The Drude-Lorentz fit program was developed by Hame Sehmi, Wolfgang Langbein and Egor Muljarov to fit material permittivity with a generalized Drude-Lorentz model (also known as critical point model).

Usage

• Load data that you want to fit:
  
• If you are using the provided Johnson-Christy data click the Load button and select one of three files, the name of the file should be visible next to the button:
• Gold - JCDataAu.dat
  
• Silver - JCDataAg.dat
• Copper - JCDataCu.dat
• If you want to use your own data you have to provide your own data file with a suited format:
• The data file must be a table of 5 columns.
• First column is energy (frequency will also work).
• Second column is the refractive index (n).
• Third coulmn is the RMS error of the refractive index (if not available use 1).
• Fourth coulmn is the absorption index (k).
• Fifth coulmn is the experimental error for absorption index (if not available use 1).
• Adjust parameters:
• Choose the maximum number of Lorentz poles L to be used. The fit will increase L from 0 to this number. For example, if  L=3 is selected as the maximum, then curves for L=0,1,2,3 will be calculated and shown on the figure.
  
• The slider for maximum energy E_max will, by default, select the total number of data points to fit. This can be adjusted to select fewer data points. Note that E_min is always the lowest enery in the data set and is not adjustable.
  
• By default the provided experimental errors are used, uncheck the box if a constant error of unity should be used.
• The background epsilon can be fixed to a specific value is needed, otherwise it will also be optimized. 
  
• For the L=1 fit one can select to first use for each E_max using random guesses or just for the maximum E_max.
• If the refinement option is selected, start values from the L Lorentz poles are additionally used for L-1 poles, for each L. This can yield an improvement if the global minimum had not yet been found while increasing L. This option can be selected while a calculation still running.
• Once all the parameters have been chosen you can run the program. Most options will become fixed at this point to keep consistency. They will become modifiable again once the calculation is complete. The calculation can be stopped at any time, keeping as output the actual status.
• The figure in the main panel shows how the S-values are being calculated:
• L=0 (Drude only) will be calculated quickly due to few parameters being optimized.

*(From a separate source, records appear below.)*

-- ==== Sys2Proof/Laws/Field.lean ====
section
/-! SUPPORT. Laws/Field.lean: the laws of register fields: a field reads back what was written, every other bit as before. -/

namespace Sys2Proof.Machine

/-- Two fields share no bit: they stand in different words, or apart in one. -/
def Field.apart (f g : Field) : Bool := decide (f.key ≠ g.key) || decide (f.hi < g.lo) || decide (g.hi < f.lo)

/-- A field lies within a register word. -/
def Field.sound (f : Field) : Bool := decide (f.lo ≤ f.hi) && decide (f.hi < 32)

theorem two_pow_split {a b : Nat} (h : a ≤ b) : 2 ^ b = 2 ^ a * 2 ^ (b - a) := by
  rw [← Nat.pow_add, Nat.add_sub_cancel' h]

/-- The three parts of which a field's write puts a word together. -/
theorem Field.set_toNat (f : Field) (hs : f.sound = true) (w : Word) (v : Nat) :
    (f.set w v).toNat = w.toNat / 2 ^ (f.hi + 1) * 2 ^ (f.hi + 1) + v % 2 ^ f.width * 2 ^ f.lo + w.toNat % 2 ^ f.lo := by
  simp only [Field.sound, Bool.and_eq_true, decide_eq_true_eq] at hs
  obtain ⟨h1, h2⟩ := hs
  unfold Field.set
  rw [BitVec.toNat_ofNat, Nat.mod_eq_of_lt]
  have hw : w.toNat < 2 ^ 32 := w.isLt
  have e1 : 2 ^ (f.hi + 1) = 2 ^ f.lo * 2 ^ f.width := by
    rw [← Nat.pow_add]; congr 1; unfold Field.width; omega
  have e2 : 2 ^ 32 = 2 ^ (f.hi + 1) * 2 ^ (31 - f.hi) := by
    rw [← Nat.pow_add]; congr 1; omega
  have hq : w.toNat / 2 ^ (f.hi + 1) < 2 ^ (31 - f.hi) := by
    apply Nat.div_lt_of_lt_mul; rw [← e2]; exact hw
  have hv : v % 2 ^ f.width < 2 ^ f.width := Nat.mod_lt _ (Nat.pos_of_ne_zero (by simp))
  have hl : w.toNat % 2 ^ f.lo < 2 ^ f.lo := Nat.mod_lt _ (Nat.pos_of_ne_zero (by simp))
  generalize w.toNat / 2 ^ (f.hi + 1) = q at *
  generalize v % 2 ^ f.width = x at *
  generalize w.toNat % 2 ^ f.lo = l at *
  have a1 : x * 2 ^ f.lo + l < 2 ^ f.width * 2 ^ f.lo := by
    calc x * 2 ^ f.lo + l < x * 2 ^ f.lo + 2 ^ f.lo := by omega
      _ = (x + 1) * 2 ^ f.lo := by rw [Nat.add_mul, Nat.one_mul]
      _ ≤ 2 ^ f.width * 2 ^ f.lo := Nat.mul_le_mul_right _ hv
  have a2 : (q + 1) * 2 ^ (f.hi + 1) ≤ 2 ^ (31 - f.hi) * 2 ^ (f.hi + 1) := Nat.mul_le_mul_right _ hq
  rw [e2]
  rw [Nat.add_mul, Nat.one_mul] at a2
  have a3 : 2 ^ (f.hi + 1) = 2 ^ f.width * 2 ^ f.lo := by rw [e1, Nat.mul_comm]
  rw [Nat.mul_comm (2 ^ (f.hi + 1)) (2 ^ (31 - f.hi))]
  omega

/-- A field reads back what was written, as far as it fits. -/
theorem Field.get_set (f : Field) (hs : f.sound = true) (w : Word) (v : Nat) : f.get (f.set w v) = v % 2 ^ f.width := by
  unfold Field.get
  rw [Field.set_toNat f hs]
  simp only [Field.sound, Bool.and_eq_true, decide_eq_true_eq] at hs
  have e1 : 2 ^ (f.hi + 1) = 2 ^ f.width * 2 ^ f.lo := by
    rw [← Nat.pow_add]; congr 1; unfold Field.width; omega
  have hl : w.toNat % 2 ^ f.lo < 2 ^ f.lo := Nat.mod_lt _ (Nat.pos_of_ne_zero (by simp))
  have hp : 0 < 2 ^ f.lo := Nat.pos_of_ne_zero (by simp)
  rw [e1, ← Nat.mul_assoc, ← Nat.add_mul, Nat.add_comm, Nat.add_mul_div_right _ _ hp, Nat.div_eq_of_lt hl, Nat.zero_add,
    Nat.mul_add_mod', Nat.mod_mod]

/-- A field apart from the one written reads as before. -/
theorem Field.get_set_apart (f g : Field) (hf : f.sound = true) (hg : g.sound = true) (h : f.hi < g.lo ∨ g.hi < f.lo) (w : Word) (v : Nat) :
    g.get (f.set w v) = g.get w := by
  unfold Field.get
  rw [Field.set_toNat f hf]
  simp only [Field.sound, Bool.and_eq_true, decide_eq_true_eq] at hf hg
  have e1 : 2 ^ (f.hi + 1) = 2 ^ f.width * 2 ^ f.lo := by
    rw [← Nat.pow_add]; congr 1; unfold Field.width; omega
  have hl : w.toNat % 2 ^ f.lo < 2 ^ f.lo := Nat.mod_lt _ (Nat.pos_of_ne_zero (by simp))
  have hv : v % 2 ^ f.width < 2 ^ f.width := Nat.mod_lt _ (Nat.pos_of_ne_zero (by simp))
  rcases h with h | h
  · -- the field read lies above
    have hlt : v % 2 ^ f.width * 2 ^ f.lo + w.toNat % 2 ^ f.lo < 2 ^ (f.hi + 1) := by
      rw [e1]
      calc v % 2 ^ f.width * 2 ^ f.lo + w.toNat % 2 ^ f.lo < v % 2 ^ f.width * 2 ^ f.lo + 2 ^ f.lo := by omega
        _ = (v % 2 ^ f.width + 1) * 2 ^ f.lo := by rw [Nat.add_mul, Nat.one_mul]
        _ ≤ 2 ^ f.width * 2 ^ f.lo := Nat.mul_le_mul_right _ hv
    have e2 : 2 ^ g.lo = 2 ^ (f.hi + 1) * 2 ^ (g.lo - (f.hi + 1)) := two_pow_split (by omega)
    rw [Nat.add_assoc, e2, ← Nat.div_div_eq_div_mul, ← Nat.div_div_eq_div_mul, Nat.add_comm,
      Nat.add_mul_div_right _ _ (Nat.pos_of_ne_zero (by simp)), Nat.div_eq_of_lt hlt, Nat.zero_add]
  · -- the field read lies below
    have e2 : 2 ^ f.lo = 2 ^ g.lo * 2 ^ (f.lo - g.lo) := two_pow_split (by omega)
    have e3 : 2 ^ (f.lo - g.lo) = 2 ^ g.width * 2 ^ (f.lo - g.lo - g.width) := two_pow_split (by unfold Field.width; omega)
    have e4 : 2 ^ (f.hi + 1) = 2 ^ f.lo * 2 ^ f.width := by rw [e1, Nat.mul_comm]
    have hm : w.toNat % 2 ^ f.lo / 2 ^ g.lo % 2 ^ g.width = w.toNat / 2 ^ g.lo % 2 ^ g.width := by
      rw [e2, Nat.mod_mul_right_div_self, e3, Nat.mod_mul_right_mod]
    have hs : w.toNat / 2 ^ (f.hi + 1) * 2 ^ (f.hi + 1) + v % 2 ^ f.width * 2 ^ f.lo + w.toNat % 2 ^ f.lo =
        w.toNat % 2 ^ f.lo + (w.toNat / 2 ^ (f.hi + 1) * 2 ^ f.width + v % 2 ^ f.width) * 2 ^ (f.lo - g.lo) * 2 ^ g.lo := by
      rw [Nat.mul_assoc (_ + _), Nat.mul_comm (2 ^ (f.lo - g.lo)), ← e2, Nat.add_mul, e1, Nat.mul_assoc]
      exact Nat.add_comm _ _
    rw [hs, Nat.add_mul_div_right _ _ (Nat.pos_of_ne_zero (by simp)), e3, ← Nat.mul_assoc, Nat.mul_right_comm, Nat.add_mul_mod_self_right, hm]
end Sys2Proof.Machine
end

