-- ==== Sys2Proof/Laws/LeavesOps.lean ====
section
/-! SUPPORT. Laws/LeavesOps.lean: which parts of the state the shared operations of the blocks can change. -/

set_option maxRecDepth 4000
set_option linter.unusedVariables false

namespace Sys2Proof.Machine

/-! ### Record updates -/

theorem upd_free_leaves {m : Nat} {s0 s : State} {x_free : Nat} (hm : 8 &&& m = 8) (h : Leaves m s0 s) :
    Leaves m s0 ⟨s.pending, s.now, x_free, s.readData, s.live, s.shadow, s.active, s.staged, s.fdb, s.routes, s.evcPend, s.cycle,
      s.cmds, s.lastSeq, s.ddr, s.sys, s.time, s.tick, s.stalls, s.stbl, s.logb, s.arb, s.trip, s.yard, s.shed, s.ports, s.pairs,
      s.out, s.strm, s.filt, s.phsr, s.twd, s.acq, s.slk, s.rdn, s.iob, s.plcx, s.clk, s.pwr⟩ := by
  refine Leaves.comp hm h ⟨fun a ha => ?_⟩
  cases a <;> first | rfl | exact (fun _ _ => rfl) | exact absurd ha (by decide)

theorem upd_now_time_leaves {m : Nat} {s0 s : State} {x_now : Nat} {x_time : TimeSt} (hm : 7 &&& m = 7) (h : Leaves m s0 s) :
    Leaves m s0 ⟨s.pending, x_now, s.free, s.readData, s.live, s.shadow, s.active, s.staged, s.fdb, s.routes, s.evcPend, s.cycle,
      s.cmds, s.lastSeq, s.ddr, s.sys, x_time, s.tick, s.stalls, s.stbl, s.logb, s.arb, s.trip, s.yard, s.shed, s.ports, s.pairs,
      s.out, s.strm, s.filt, s.phsr, s.twd, s.acq, s.slk, s.rdn, s.iob, s.plcx, s.clk, s.pwr⟩ := by
  refine Leaves.comp hm h ⟨fun a ha => ?_⟩
  cases a <;> first | rfl | exact (fun _ _ => rfl) | exact absurd ha (by decide)

theorem upd_stalls_leaves {m : Nat} {s0 s : State} {x_stalls : List (Nat × Stall)} (hm : 196608 &&& m = 196608) (h : Leaves m s0 s) :
    Leaves m s0 ⟨s.pending, s.now, s.free, s.readData, s.live, s.shadow, s.active, s.staged, s.fdb, s.routes, s.evcPend, s.cycle,
      s.cmds, s.lastSeq, s.ddr, s.sys, s.time, s.tick, x_stalls, s.stbl, s.logb, s.arb, s.trip, s.yard, s.shed, s.ports, s.pairs,
      s.out, s.strm, s.filt, s.phsr, s.twd, s.acq, s.slk, s.rdn, s.iob, s.plcx, s.clk, s.pwr⟩ := by
  refine Leaves.comp hm h ⟨fun a ha => ?_⟩
  cases a <;> first | rfl | exact (fun _ _ => rfl) | exact absurd ha (by decide)

theorem upd_evcPend_leaves {m : Nat} {s0 s : State} {x_evcPend : List (Nat × Nat)} (hm : 1024 &&& m = 1024) (h : Leaves m s0 s) :
    Leaves m s0 ⟨s.pending, s.now, s.free, s.readData, s.live, s.shadow, s.active, s.staged, s.fdb, s.routes, x_evcPend, s.cycle,
      s.cmds, s.lastSeq, s.ddr, s.sys, s.time, s.tick, s.stalls, s.stbl, s.logb, s.arb, s.trip, s.yard, s.shed, s.ports, s.pairs,
      s.out, s.strm, s.filt, s.phsr, s.twd, s.acq, s.slk, s.rdn, s.iob, s.plcx, s.clk, s.pwr⟩ := by
  refine Leaves.comp hm h ⟨fun a ha => ?_⟩
  cases a <;> first | rfl | exact (fun _ _ => rfl) | exact absurd ha (by decide)

theorem upd_cycle_leaves {m : Nat} {s0 s : State} {x_cycle : StickyCycle} (hm : 1024 &&& m = 1024) (h : Leaves m s0 s) :
    Leaves m s0 ⟨s.pending, s.now, s.free, s.readData, s.live, s.shadow, s.active, s.staged, s.fdb, s.routes, s.evcPend, x_cycle,
      s.cmds, s.lastSeq, s.ddr, s.sys, s.time, s.tick, s.stalls, s.stbl, s.logb, s.arb, s.trip, s.yard, s.shed, s.ports, s.pairs,
      s.out, s.strm, s.filt, s.phsr, s.twd, s.acq, s.slk, s.rdn, s.iob, s.plcx, s.clk, s.pwr⟩ := by
  refine Leaves.comp hm h ⟨fun a ha => ?_⟩
  cases a <;> first | rfl | exact (fun _ _ => rfl) | exact absurd ha (by decide)

theorem upd_rdn_leaves {m : Nat} {s0 s : State} {x_rdn : RdnSt} (hm : 17179869184 &&& m = 17179869184) (h : Leaves m s0 s) :
    Leaves m s0 ⟨s.pending, s.now, s.free, s.readData, s.live, s.shadow, s.active, s.staged, s.fdb, s.routes, s.evcPend, s.cycle,
      s.cmds, s.lastSeq, s.ddr, s.sys, s.time, s.tick, s.stalls, s.stbl, s.logb, s.arb, s.trip, s.yard, s.shed, s.ports, s.pairs,
      s.out, s.strm, s.filt, s.phsr, s.twd, s.acq, s.slk, x_rdn, s.iob, s.plcx, s.clk, s.pwr⟩ := by
  refine Leaves.comp hm h ⟨fun a ha => ?_⟩
  cases a <;> first | rfl | exact (fun _ _ => rfl) | exact absurd ha (by decide)

theorem upd_logb_leaves {m : Nat} {s0 s : State} {x_logb : LogbSt} (hm : 1572864 &&& m = 1572864) (h : Leaves m s0 s) :
    Leaves m s0 ⟨s.pending, s.now, s.free, s.readData, s.live, s.shadow, s.active, s.staged, s.fdb, s.routes, s.evcPend, s.cycle,
      s.cmds, s.lastSeq, s.ddr, s.sys, s.time, s.tick, s.stalls, s.stbl, x_logb, s.arb, s.trip, s.yard, s.shed, s.ports, s.pairs,
      s.out, s.strm, s.filt, s.phsr, s.twd, s.acq, s.slk, s.rdn, s.iob, s.plcx, s.clk, s.pwr⟩ := by
  refine Leaves.comp hm h ⟨fun a ha => ?_⟩
  cases a <;> first | rfl | exact (fun _ _ => rfl) | exact absurd ha (by decide)

theorem upd_cmds_leaves {m : Nat} {s0 s : State} {x_cmds : List PageCmd} (hm : 2048 &&& m = 2048) (h : Leaves m s0 s) :
    Leaves m s0 ⟨s.pending, s.now, s.free, s.readData, s.live, s.shadow, s.active, s.staged, s.fdb, s.routes, s.evcPend, s.cycle,
      x_cmds, s.lastSeq, s.ddr, s.sys, s.time, s.tick, s.stalls, s.stbl, s.logb, s.arb, s.trip, s.yard, s.shed, s.ports, s.pairs,
      s.out, s.strm, s.filt, s.phsr, s.twd, s.acq, s.slk, s.rdn, s.iob, s.plcx, s.clk, s.pwr⟩ := by
  refine Leaves.comp hm h ⟨fun a ha => ?_⟩
  cases a <;> first | rfl | exact (fun _ _ => rfl) | exact absurd ha (by decide)

theorem upd_lastSeq_leaves {m : Nat} {s0 s : State} {x_lastSeq : List (Nat × Nat)} (hm : 4096 &&& m = 4096) (h : Leaves m s0 s) :
    Leaves m s0 ⟨s.pending, s.now, s.free, s.readData, s.live, s.shadow, s.active, s.staged, s.fdb, s.routes, s.evcPend, s.cycle,
      s.cmds, x_lastSeq, s.ddr, s.sys, s.time, s.tick, s.stalls, s.stbl, s.logb, s.arb, s.trip, s.yard, s.shed, s.ports, s.pairs,
      s.out, s.strm, s.filt, s.phsr, s.twd, s.acq, s.slk, s.rdn, s.iob, s.plcx, s.clk, s.pwr⟩ := by
  refine Leaves.comp hm h ⟨fun a ha => ?_⟩
  cases a <;> first | rfl | exact (fun _ _ => rfl) | exact absurd ha (by decide)

theorem upd_cmds_lastSeq_leaves {m : Nat} {s0 s : State} {x_cmds : List PageCmd} {x_lastSeq : List (Nat × Nat)}
    (hm : 6144 &&& m = 6144) (h : Leaves m s0 s) :
    Leaves m s0 ⟨s.pending, s.now, s.free, s.readData, s.live, s.shadow, s.active, s.staged, s.fdb, s.routes, s.evcPend, s.cycle,
      x_cmds, x_lastSeq, s.ddr, s.sys, s.time, s.tick, s.stalls, s.stbl, s.logb, s.arb, s.trip, s.yard, s.shed, s.ports, s.pairs,
      s.out, s.strm, s.filt, s.phsr, s.twd, s.acq, s.slk, s.rdn, s.iob, s.plcx, s.clk, s.pwr⟩ := by
  refine Leaves.comp hm h ⟨fun a ha => ?_⟩
  cases a <;> first | rfl | exact (fun _ _ => rfl) | exact absurd ha (by decide)

theorem upd_ports_leaves {m : Nat} {s0 s : State} {x_ports : List (Nat × PortSt)}
    (hm : 33554432 &&& m = 33554432) (h : Leaves m s0 s) :
    Leaves m s0 ⟨s.pending, s.now, s.free, s.readData, s.live, s.shadow, s.active, s.staged, s.fdb, s.routes, s.evcPend, s.cycle,
      s.cmds, s.lastSeq, s.ddr, s.sys, s.time, s.tick, s.stalls, s.stbl, s.logb, s.arb, s.trip, s.yard, s.shed, x_ports, s.pairs,
      s.out, s.strm, s.filt, s.phsr, s.twd, s.acq, s.slk, s.rdn, s.iob, s.plcx, s.clk, s.pwr⟩ := by
  refine Leaves.comp hm h ⟨fun a ha => ?_⟩
  cases a <;> first | rfl | exact (fun _ _ => rfl) | exact absurd ha (by decide)

theorem upd_out_leaves {m : Nat} {s0 s : State} {x_out : List OutMsg} (hm : 134217728 &&& m = 134217728) (h : Leaves m s0 s) :
    Leaves m s0 ⟨s.pending, s.now, s.free, s.readData, s.live, s.shadow, s.active, s.staged, s.fdb, s.routes, s.evcPend, s.cycle,
      s.cmds, s.lastSeq, s.ddr, s.sys, s.time, s.tick, s.stalls, s.stbl, s.logb, s.arb, s.trip, s.yard, s.shed, s.ports, s.pairs,
      x_out, s.strm, s.filt, s.phsr, s.twd, s.acq, s.slk, s.rdn, s.iob, s.plcx, s.clk, s.pwr⟩ := by
  refine Leaves.comp hm h ⟨fun a ha => ?_⟩
  cases a <;> first | rfl | exact (fun _ _ => rfl) | exact absurd ha (by decide)

theorem upd_yard_leaves {m : Nat} {s0 s : State} {x_yard : YardSt} (hm : 8388608 &&& m = 8388608) (h : Leaves m s0 s) :
    Leaves m s0 ⟨s.pending, s.now, s.free, s.readData, s.live, s.shadow, s.active, s.staged, s.fdb, s.routes, s.evcPend, s.cycle,
      s.cmds, s.lastSeq, s.ddr, s.sys, s.time, s.tick, s.stalls, s.stbl, s.logb, s.arb, s.trip, x_yard, s.shed, s.ports, s.pairs,
      s.out, s.strm, s.filt, s.phsr, s.twd, s.acq, s.slk, s.rdn, s.iob, s.plcx, s.clk, s.pwr⟩ := by
  refine Leaves.comp hm h ⟨fun a ha => ?_⟩
  cases a <;> first | rfl | exact (fun _ _ => rfl) | exact absurd ha (by decide)

theorem upd_pairs_leaves {m : Nat} {s0 s : State} {x_pairs : List (Nat × PairSt)}
    (hm : 67108864 &&& m = 67108864) (h : Leaves m s0 s) :
    Leaves m s0 ⟨s.pending, s.now, s.free, s.readData, s.live, s.shadow, s.active, s.staged, s.fdb, s.routes, s.evcPend, s.cycle,
      s.cmds, s.lastSeq, s.ddr, s.sys, s.time, s.tick, s.stalls, s.stbl, s.logb, s.arb, s.trip, s.yard, s.shed, s.ports, x_pairs,
      s.out, s.strm, s.filt, s.phsr, s.twd, s.acq, s.slk, s.rdn, s.iob, s.plcx, s.clk, s.pwr⟩ := by
  refine Leaves.comp hm h ⟨fun a ha => ?_⟩
  cases a <;> first | rfl | exact (fun _ _ => rfl) | exact absurd ha (by decide)

theorem upd_fdb_leaves {m : Nat} {s0 s : State} {x_fdb : WMap} (hm : 256 &&& m = 256) (h : Leaves m s0 s) :
    Leaves m s0 ⟨s.pending, s.now, s.free, s.readData, s.live, s.shadow, s.active, s.staged, x_fdb, s.routes, s.evcPend, s.cycle,
      s.cmds, s.lastSeq, s.ddr, s.sys, s.time, s.tick, s.stalls, s.stbl, s.logb, s.arb, s.trip, s.yard, s.shed, s.ports, s.pairs,
      s.out, s.strm, s.filt, s.phsr, s.twd, s.acq, s.slk, s.rdn, s.iob, s.plcx, s.clk, s.pwr⟩ := by
  refine Leaves.comp hm h ⟨fun a ha => ?_⟩
  cases a <;> first | rfl | exact (fun _ _ => rfl) | exact absurd ha (by decide)

theorem upd_slk_leaves {m : Nat} {s0 s : State} {x_slk : List (Nat × SlkSt)} (hm : 8589934592 &&& m = 8589934592) (h : Leaves m s0 s) :
    Leaves m s0 ⟨s.pending, s.now, s.free, s.readData, s.live, s.shadow, s.active, s.staged, s.fdb, s.routes, s.evcPend, s.cycle,
      s.cmds, s.lastSeq, s.ddr, s.sys, s.time, s.tick, s.stalls, s.stbl, s.logb, s.arb, s.trip, s.yard, s.shed, s.ports, s.pairs,
      s.out, s.strm, s.filt, s.phsr, s.twd, s.acq, x_slk, s.rdn, s.iob, s.plcx, s.clk, s.pwr⟩ := by
  refine Leaves.comp hm h ⟨fun a ha => ?_⟩
  cases a <;> first | rfl | exact (fun _ _ => rfl) | exact absurd ha (by decide)

theorem upd_ddr_stalls_leaves {m : Nat} {s0 s : State} {x_ddr : Memory} {x_stalls : List (Nat × Stall)}
    (hm : 204800 &&& m = 204800) (h : Leaves m s0 s) :
    Leaves m s0 ⟨s.pending, s.now, s.free, s.readData, s.live, s.shadow, s.active, s.staged, s.fdb, s.routes, s.evcPend, s.cycle,
      s.cmds, s.lastSeq, x_ddr, s.sys, s.time, s.tick, x_stalls, s.stbl, s.logb, s.arb, s.trip, s.yard, s.shed, s.ports, s.pairs,
      s.out, s.strm, s.filt, s.phsr, s.twd, s.acq, s.slk, s.rdn, s.iob, s.plcx, s.clk, s.pwr⟩ := by
  refine Leaves.comp hm h ⟨fun a ha => ?_⟩
  cases a <;> first | rfl | exact (fun _ _ => rfl) | exact absurd ha (by decide)
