theorem execServiceChallengeResponse_leaves {μ : Nat} {s0 : State} {t : Nat} {answer : BitVec 128} {s : State}
    (hm : 141837017351168 &&& μ = 141837017351168) (hk : Leaves μ s0 (s.elapse t)) :
    LeavesR μ s0 (execServiceChallengeResponse t answer s) := by
  refine LeavesR.comp hm hk ?_
  clear hm hk
  unfold execServiceChallengeResponse
  try dsimp only
  repeat' (first
    | intro _ | with_reducible exact Leaves.refl _ _ | with_reducible assumption | decide | with_reducible apply State.raise_leaves
    | with_reducible apply State.stick_leaves | with_reducible apply State.tagCheck_leaves
    | fail_if_no_progress (with_reducible refine upd_shed_leaves (by decide) ?_) | with_reducible apply leaves_foldl
    | with_reducible apply leaves_fin | with_reducible apply leaves_wait | with_reducible apply leavesR_next
    | with_reducible apply leaves_ite | with_reducible apply leavesR_ite | with_reducible apply leaves_foldl_snd
    | with_reducible apply leaves_foldl_fst | with_reducible refine leaves_snd (by assumption) ?_
    | with_reducible refine leaves_fst (by assumption) ?_ | dsimp only | split)

theorem execServiceSessionClose_leaves {μ : Nat} {s0 : State} {t : Nat} {s : State}
    (hm : 1099528471552 &&& μ = 1099528471552) (hk : Leaves μ s0 (s.elapse t)) :
    LeavesR μ s0 (execServiceSessionClose t s) := by
  refine LeavesR.comp hm hk ?_
  clear hm hk
  unfold execServiceSessionClose
  try dsimp only
  repeat' (first
    | intro _ | with_reducible exact Leaves.refl _ _ | with_reducible assumption | decide
    | with_reducible apply State.closeSession_leaves | with_reducible apply leaves_foldl | with_reducible apply leaves_fin
    | with_reducible apply leaves_wait | with_reducible apply leavesR_next)

theorem execServiceLockoutEnd_leaves {μ : Nat} {s0 : State} {t : Nat} {s : State}
    (hm : 16777216 &&& μ = 16777216) (hk : Leaves μ s0 (s.elapse t)) :
    LeavesR μ s0 (execServiceLockoutEnd t s) := by
  refine LeavesR.comp hm hk ?_
  clear hm hk
  unfold execServiceLockoutEnd
  try dsimp only
  repeat' (first
    | intro _ | with_reducible exact Leaves.refl _ _ | with_reducible assumption | decide
    | fail_if_no_progress (with_reducible refine upd_shed_leaves (by decide) ?_) | with_reducible apply leaves_foldl
    | with_reducible apply leaves_fin | with_reducible apply leaves_wait | with_reducible apply leavesR_next
    | with_reducible apply leaves_ite | with_reducible apply leavesR_ite | with_reducible apply leaves_foldl_snd
    | with_reducible apply leaves_foldl_fst | with_reducible refine leaves_snd (by assumption) ?_
    | with_reducible refine leaves_fst (by assumption) ?_ | dsimp only | split)

theorem execTrngHealthFail_leaves {μ : Nat} {s0 : State} {t : Nat} {s : State}
    (hm : 25077735470792658176 &&& μ = 25077735470792658176) (hk : Leaves μ s0 (s.elapse t)) :
    LeavesR μ s0 (execTrngHealthFail t s) := by
  refine LeavesR.comp hm hk ?_
  clear hm hk
  unfold execTrngHealthFail
  try dsimp only
  repeat' (first
    | intro _ | with_reducible exact Leaves.refl _ _ | with_reducible assumption | decide
    | with_reducible apply State.enterSafe_leaves | with_reducible apply State.stick_leaves
    | fail_if_no_progress (with_reducible refine upd_shed_leaves (by decide) ?_) | with_reducible apply leaves_foldl
    | with_reducible apply leaves_fin | with_reducible apply leaves_wait | with_reducible apply leavesR_next
    | with_reducible apply leaves_ite)

theorem execTrngHealthRestored_leaves {μ : Nat} {s0 : State} {t : Nat} {s : State}
    (hm : 16777216 &&& μ = 16777216) (hk : Leaves μ s0 (s.elapse t)) :
    LeavesR μ s0 (execTrngHealthRestored t s) := by
  refine LeavesR.comp hm hk ?_
  clear hm hk
  unfold execTrngHealthRestored
  try dsimp only
  repeat' (first
    | intro _ | with_reducible exact Leaves.refl _ _ | with_reducible assumption | decide
    | fail_if_no_progress (with_reducible refine upd_shed_leaves (by decide) ?_) | with_reducible apply leaves_foldl
    | with_reducible apply leaves_fin | with_reducible apply leaves_wait | with_reducible apply leavesR_next)

theorem execGooseRepeat_leaves {μ : Nat} {s0 : State} {t : Nat} {block : BitVec 8} {s : State}
    (hm : 1689949619422208 &&& μ = 1689949619422208) (hk : Leaves μ s0 (s.elapse t)) :
    LeavesR μ s0 (execGooseRepeat t block s) := by
  refine LeavesR.comp hm hk ?_
  clear hm hk
  unfold execGooseRepeat
  try dsimp only
  repeat' (first
    | intro _ | with_reducible exact Leaves.refl _ _ | with_reducible assumption | decide
    | with_reducible apply State.gooseRepeat_leaves | with_reducible apply leaves_foldl | with_reducible apply leaves_fin
    | with_reducible apply leaves_wait | with_reducible apply leavesR_next)

/-! ### Machine/Stbl.lean -/

theorem State.startRun_leaves {μ : Nat} {s0 : State} {i : Nat} {s : State} (hm : 196608 &&& μ = 196608) (hk : Leaves μ s0 s) :
    Leaves μ s0 (State.startRun i s) := by
  refine Leaves.comp hm hk ?_
  clear hm hk
  unfold State.startRun
  repeat' (first
    | intro _ | with_reducible exact Leaves.refl _ _ | with_reducible assumption | decide | with_reducible apply State.modStall_leaves)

• L=1 will calculate using random guesses until the cut-off criterion has been met (see paper Section IV B). All minima found are shown in red until the taken as correct when the lowest three minima found are within 10% relative value.
  
• L>1 does not use random guess values, but the poles for L-1 plus one additional pole at E_max (see paper for details) . Note that after each L has been calculated there is a 'smoothing function' which improves S-valuas starting values the nearest neighbours (calculation cannot be stopped here).
• The program only calculates for energy ranges were the number of data values to be fitted exceeds the number of parameters.
• Once the calculation has completed the 'GRAPHS' button will open a new panel to display the experimental and model permittivity.
  
• There is a checkbox option to show the refractive and absorption index instead. Select the desired L and click on the slider to display results. 
• The save button will save the current model data at the experimental energies as modelFit.dat in the current directory.
• After the calculation has finished the results are saved in the current directory (view in excel or similar) in the following output files:
• error.dat contains the S-values calculated up to the maximum L chosen.
• paramNumPolesL.dat has a list of parameters for all energy ranges for a specific L. There will be L+1 files showing parameter lists for the respective number of Lorentz poles.